What to work on ▸
Lines with the string "true" must each be copied from the listing.

---------------

/-- A block of 32 positions of A for one row: the stored values at each position; a skipped position of a sparse A stands
as a +0 code (R83). -/
def positions (lo hi : Nat) (es : List (Nat × MElem)) : List (List Val) :=
  (List.range (hi - lo)).map (fun p =>
    match es.filterMap (fun e => if e.1 == lo + p then some e.2.1 else none) with
    | [] => [.fin false (qOf 0)]
    | vs => vs)

/-- One dense block of 32 accumulated into the cells (R284): cells and tile flags. -/
def accumulate (m : MInstr) (acc : Fdr) (mode jj : Nat) (missing : Bool) (as bs : List (List (List Val))) (bad : Nat → Nat → Bool)
    (st : List Nat × Nat) : List Nat × Nat :=
  let b := m.block
  let res := st.1.zipIdx.map (fun c =>
    let i := c.2 / 64
    let n := c.2 % 64
    if pbM b ≤ i || pbN b ≤ n then (c.1, 0)
    else
      let ps := ((as.getD i []).zip (bs.getD n [])).flatMap (fun p => p.1.flatMap (fun a => p.2.map (fun v => (a, v))))
      let t := if bad i n then (Val.nan, 0) else blockSum mode ps missing
      let (av, fa) := readCode acc false (c.1 % 2 ^ acc.w)
      let x := sumVals [av, t.1] mode
      let u := if mode == 5 then sowDraw (4096 * jj + c.2) (pbAcc b) (pbSw b) m.srk.toNat else 0
      let r := flushOut acc (bit b 17) (roundVal acc x.1 mode u)
      (r.1, r.2 ||| x.2 ||| t.2 ||| fa))
  (res.map (·.1), st.2 ||| orAll (res.map (·.2)))

/-- A cell, and a 16-byte sector of a tile, within the M rows and N columns of a parameter block. -/
def blockCell (b i : Nat) : Bool := decide (i / 64 < pbM b) && decide (i % 64 < pbN b)
def blockSector (b q : Nat) : Bool := (List.range 4).all (fun i => blockCell b (4 * q + i))

/-- The accumulators, tile flags and poison that a step of MMA or MMAS starts from (R284): +0 at the first step of zero = 1,
NaN for a cell in a poisoned sector (R380), else the tile's cells. A sector that the block covers in part keeps its poison
after the first step, which has dealt with it. -/
def mmaCells (tile : Tile) (m : MInstr) : List Nat × Nat × Bool :=
  let b := m.block
  let acc := fdrOf (m.fds.getD 0 0).toNat
  let zero := pbZero b && m.step == 0
  let bad (i : Nat) : Bool := blockCell b i && cellBad tile i && (m.step == 0 || blockSector b (i / 4))
  let nan := (nanCode acc).getD 0
  ((cellsOf tile.cells).zipIdx.map (fun c =>
      if zero && blockCell b c.2 then zeroCode acc false else if tile.poison != [] && bad c.2 then nan else c.1),
    if zero then 0 else tile.tf.toNat,
    !zero && tile.poison != [] && (List.range 4096).any bad)

/-- One step of MMA or MMAS (R284-R286): the tile after it, and whether poison was met. -/
def mmaStep (tile : Tile) (m : MInstr) : Tile × Bool :=
  let b := m.block
  let acc := fdrOf (m.fds.getD 0 0).toNat
  let oa := pbOperandA b (fdrOf (m.fds.getD 1 0).toNat) m.resv
  let ob := pbOperandB b (fdrOf (m.fds.getD 2 0).toNat) m.resv
  let mode := modeOf acc (pbRnd b)
  let k := pbK b
  let sparse := pbSparse b
  let j0 := m.step * stepSpan b / 32
  let blocks := (List.range (stepSpan b / 32)).filter (fun u => decide (32 * (j0 + u) < k))
  let rowsA := (List.range (pbM b)).map (fun i =>
    if sparse == 0 then ((denseElems m oa i (32 * j0) (min k (32 * j0 + 32))).zipIdx.map (fun e => (32 * j0 + e.2, e.1)))
    else sparseElems m oa sparse (pbMrng b) (pbMrow b) i m.step)
  let r := blocks.foldl (fun (st : List Nat × Nat × Bool) u =>
    let jj := j0 + u
    let lo := 32 * jj
    let hi := min k (lo + 32)
    let ra := rowsA.map (fun es => es.filter (fun e => decide (lo ≤ e.1) && decide (e.1 < hi)))
    let rb := (List.range (pbN b)).map (fun n => denseElems m ob n lo hi)
    let badA := ra.map (fun es => es.any (fun e => e.2.2.2))
    let badB := rb.map (fun es => es.any (fun e => e.2.2))
    let fl := orAll (ra.map (fun es => orAll (es.map (fun e => e.2.2.1)))) ||| orAll (rb.map (fun es => orAll (es.map (fun e => e.2.1))))
    let (cells, tf) := accumulate m acc mode jj (hi - lo != 32) (ra.map (positions lo hi)) (rb.map (fun es => es.map (fun e => [e.1])))
      (fun i n => badA.getD i false || badB.getD n false) (st.1, st.2.1 ||| fl)
    (cells, tf, st.2.2 || badA.any id || badB.any id)) (mmaCells tile m)
  ({ bound := true, cells := ofCells r.1, tf := BitVec.ofNat 9 r.2.1, poison := tile.poison.filter (fun q => !blockSector b q) }, r.2.2)

/-- The engine reads the MOB rows of an instruction, each sector once. R276 lets each sector have its own moment, up to the
instruction's completion: the model reads them all at its first step (the model's choice, log 35). -/
def mmaStart (t : Team) (m : MInstr) : MInstr :=
  let off := 2 ^ 40 * m.mobGen
  { m with started := true,
           snap := (t.lmem.filter (fun c => decide (off + mobBase ≤ c.1) && decide (c.1 < off + mobBase + mobSpan))).map (fun c => (c.1 - off, c.2)),
           snapPoison := (t.lpoison.filter (fun p => decide ((off + mobBase) / 8 ≤ p) && decide (p < (off + mobBase + mobSpan) / 8))).map (fun p => p - off / 8) }

/-! ## Checks at issue -/

def mparam : FaultInfo := { code := .matrixParameter }

/-- First stage of R282. -/
def mmaBlockOk (e : Env) (op b : Nat) : Bool :=
  let sparse := op == 0xD1
  let ra := e.t.resv.getD (bits b 66 64) resv0
  let rb := e.t.resv.getD (bits b 130 128) resv0
  let rm := e.t.resv.getD (pbMrng b) resv0
  bits b 511 288 == 0 && bits b 255 215 == 0 && bits b 199 195 == 0 && bits b 191 184 == 0 && bits b 135 131 == 0
  && bits b 127 120 == 0 && bits b 71 67 == 0 && !bit b 39 && !bit b 31 && bits b 23 18 == 0
  && (sparse || (pbMrow b == 0 && pbMrng b == 0))
  && decide (1 ≤ pbM b) && decide (pbM b ≤ 64) && decide (1 ≤ pbN b) && decide (pbN b ≤ 64) && pbK b != 0
  && decide (pbM b ≤ bits b 103 88) && decide (pbN b ≤ bits b 167 152)
  && pbRnd b != 7 && bits b 12 11 != 3 && pbSparse b != 3 && (sparse == (pbSparse b != 0))
  && ra.valid && rb.valid && (!sparse || (rm.valid && !(ra.glen != 0 && ra.sofs == 0x7FFF)))

/-- A slot through its definition (R280, R59). -/
def engineSlot (e : Env) (n role : Nat) (accepts : Fdr → Bool) : Except FaultInfo Word :=
  match slotFor e n role accepts with
  | .error i => .error i
  | .ok _ => .ok (BitVec.ofNat 64 (slotWord e.x n))

/-- The range's slot, whose escapes need a side list (R106). -/
def rangeSlot (e : Env) (r : Resv) : Except FaultInfo Word :=
  engineSlot e r.fslot 4 (fun k => elemFormat k && !(k.esc && r.eofs == 0x7FFF))

/-- Third stage of R282: the highest row that an operand of cnt rows and n blocks each reads. -/
def operandRows (o : MOperand) (cnt n : Nat) : Nat :=
  let last := o.blk + (n - 1) * o.str + cnt - 1
  let (p, _, _) := blockShape o.f.w
  let g := groupLen o.r
  let s := o.grp + cnt * ((o.k + g - 1) / g) - 1
  let top := (blockPlace o.f.w last).1 + (p - 1)
  let top := if o.r.glen != 0 && o.r.sofs != 0x7FFF then max top (o.r.sofs + s / 32) else top
  if o.r.glen != 0 && o.f.esc then max top (o.r.eofs + s / 2) else top

def engineInstr (e : Env) (op : Nat) (f : Fld) : MInstr :=
  { seq := 0, group := e.g.idx, lane := e.lane, opId := 0, opcode := op, addr := e.c.pc, handle := 0, d := f.d.toNat,
    a := f.a.toNat, b := f.b.toNat, m := f.m.toNat, block := f.c.toNat + 256 * f.slot.toNat, fds := [], srk := e.x.srk,
    srw := e.x.srw.toNat, resv := e.t.resv, lanes := 0, step := 0, started := false, token := true, waited := 0, snap := [],
    snapPoison := [], mobGen := 0, work := [], tf := 0, paused := none, poisoned := false }

/-- MMA and MMAS at issue (R281, R282). -/
def mmaPrep (op : Nat) (f : Fld) (s : State) (e : Env) : Except FaultInfo (MInstr × State) :=
  match localLoad s e.x e.t.uid (srcA e f) 64 64 with
  | .error i => .error i
  | .ok (bs, s) =>
    let b := ofBytes bs
    if !mmaBlockOk e op b then .error mparam
    else
      let ra := e.t.resv.getD (bits b 66 64) resv0
      let rb := e.t.resv.getD (bits b 130 128) resv0
      match engineSlot e (pbAcc b) 4 accFormat, rangeSlot e ra, rangeSlot e rb with
      | .error i, _, _ => .error i
      | _, .error i, _ => .error i
      | _, _, .error i => .error i
      | .ok fc, .ok fa, .ok fb =>
        let oa := pbOperandA b (fdrOf fa.toNat) e.t.resv
        let ob := pbOperandB b (fdrOf fb.toNat) e.t.resv
        let lastA := oa.blk + (mmaSteps b - 1) * oa.str + pbM b - 1
        if ra.nrows ≤ operandRows oa (pbM b) (mmaSteps b) || rb.nrows ≤ operandRows ob (pbN b) ((pbK b + 31) / 32)
            || (op == 0xD1 && decide ((e.t.resv.getD (pbMrng b) resv0).nrows ≤ pbMrow b + lastA / 4)) then .error mparam
        else .ok ({ engineInstr e op f with block := b, fds := [fc, fa, fb] }, s)

/-- The places of a row-wise transfer of a tile: row, offset in the row, address, length, no run across a sector. -/
def tileRuns (w base pitch : Nat) : List (Nat × Nat × Nat × Nat) :=
  (List.range 64).flatMap (fun i =>
    let a := base + i * pitch
    (sectorRuns (8 * w / 16 + 2) a (8 * w)).map (fun r => (i, r.1 - a, r.1, r.2)))

/-- ACLD and ACST at issue (R289): slot, alignment, pitch, every byte. -/
def tileTransferPrep (op : Nat) (f : Fld) (s : State) (e : Env) : Except FaultInfo (MInstr × State) :=
  match engineSlot e f.slot.toNat 0 cellFormat with
  | .error i => .error i
  | .ok fd =>
    let w := (fdrOf fd.toNat).w
    let a := srcA e f
    let pitch := srcBz e f
    let store := op == 0xDB
    if a % 16 != 0 || pitch % 16 != 0 then .error { code := .alignment, data := a }
    else if pitch < 8 * w then .error mparam
    else
      let checkRun (r : Except FaultInfo State) (run : Nat × Nat × Nat × Nat) : Except FaultInfo State :=
        let va := run.2.2.1
        let n := run.2.2.2
        match r with
        | .error i => .error i
        | .ok s =>
          if bit f.m.toNat 3 then
            if store then
              if decide (2 ^ 32 ≤ va) || !(List.range n).all (fun i => localHeld s e.t true (va + i)) then
                .error { code := .localRange, data := va }
              else .ok s
            else (match localLoad s e.x e.t.uid va n 1 with | .error i => .error i | .ok (_, s) => .ok s)
          else if 2 ^ 56 < va + n then .error { code := .address, data := va }
          else match locate s e.x va (if store then .store else .load) with
            | .error i => .error i
            | .ok (.mem pa ty) =>
              if !store && targetOf s pa == .hbm then
                (match loadPoison s e.t.die e.t.site ty pa n with
                 | some sram => .error { code := .poison, detail := b2n sram, data := va }
                 | none => .ok s)
              else if store && s.deques.any (fun d => d.1 == pa / 128) then .error { code := .memoryType, data := va }
              else .ok s
            | .ok (.win _ _) => .ok s
      match (tileRuns w a pitch).foldl checkRun (.ok s) with
      | .error i => .error i
      | .ok s => .ok ({ engineInstr e op f with a := a, b := pitch, fds := [fd] }, s)

/-- The first row of ACRD and ACWR. -/
def rowOperand (e : Env) (f : Fld) : Nat := srcBz e f

/-! ## Execution -/

/-- A pause at a translation fault (R289, R359): the entry in the fault queue. -/
def pauseEntry (s : State) (wr : Writer) (die site addr handle va desc detail : Nat) : State :=
  queueFault s wr.ctx ([1 + detail % 2 ^ 16 * 2 ^ 16 + 2 ^ (wr.lane % 32) * 2 ^ 32, addr, handle, va, desc, wr.acc, wr.cix,
    wr.ctx + wr.k * 2 ^ 16 + wr.group * 2 ^ 20 + die * 2 ^ 28 + site * 2 ^ 32].map (BitVec.ofNat 64))

/-- The environment in which an issued instruction's thread makes its accesses. -/
def engineEnv (s : State) (t : Team) (m : MInstr) : Option Env :=
  env? s { w := { uid := t.uid, group := m.group }, lanes := [m.lane], pc := m.addr, next := m.addr, dword := 0, lit := 0,
           form := 3, noPatch := true, noG := false } m.lane

def modInstr (s : State) (uid seq : Nat) (f : MInstr → MInstr) : State :=
  modTeam s uid (fun t => { t with mq := updIf (fun m => m.seq == seq) f t.mq })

---------------

Answer section ▸
  ({ bound := true, cells := ofCells r.1, tf := BitVec.ofNat 9 r.2.1, poison := tile.poison.filter (fun q => !blockSector b q) }, r.2.2)
  { m with started := true,
    srw := e.x.srw.toNat, resv := e.t.resv, lanes := 0, step := 0, started := false, token := true, waited := 0, snap := [],
              if decide (2 ^ 32 ≤ va) || !(List.range n).all (fun i => localHeld s e.t true (va + i)) then
           form := 3, noPatch := true, noG := false } m.lane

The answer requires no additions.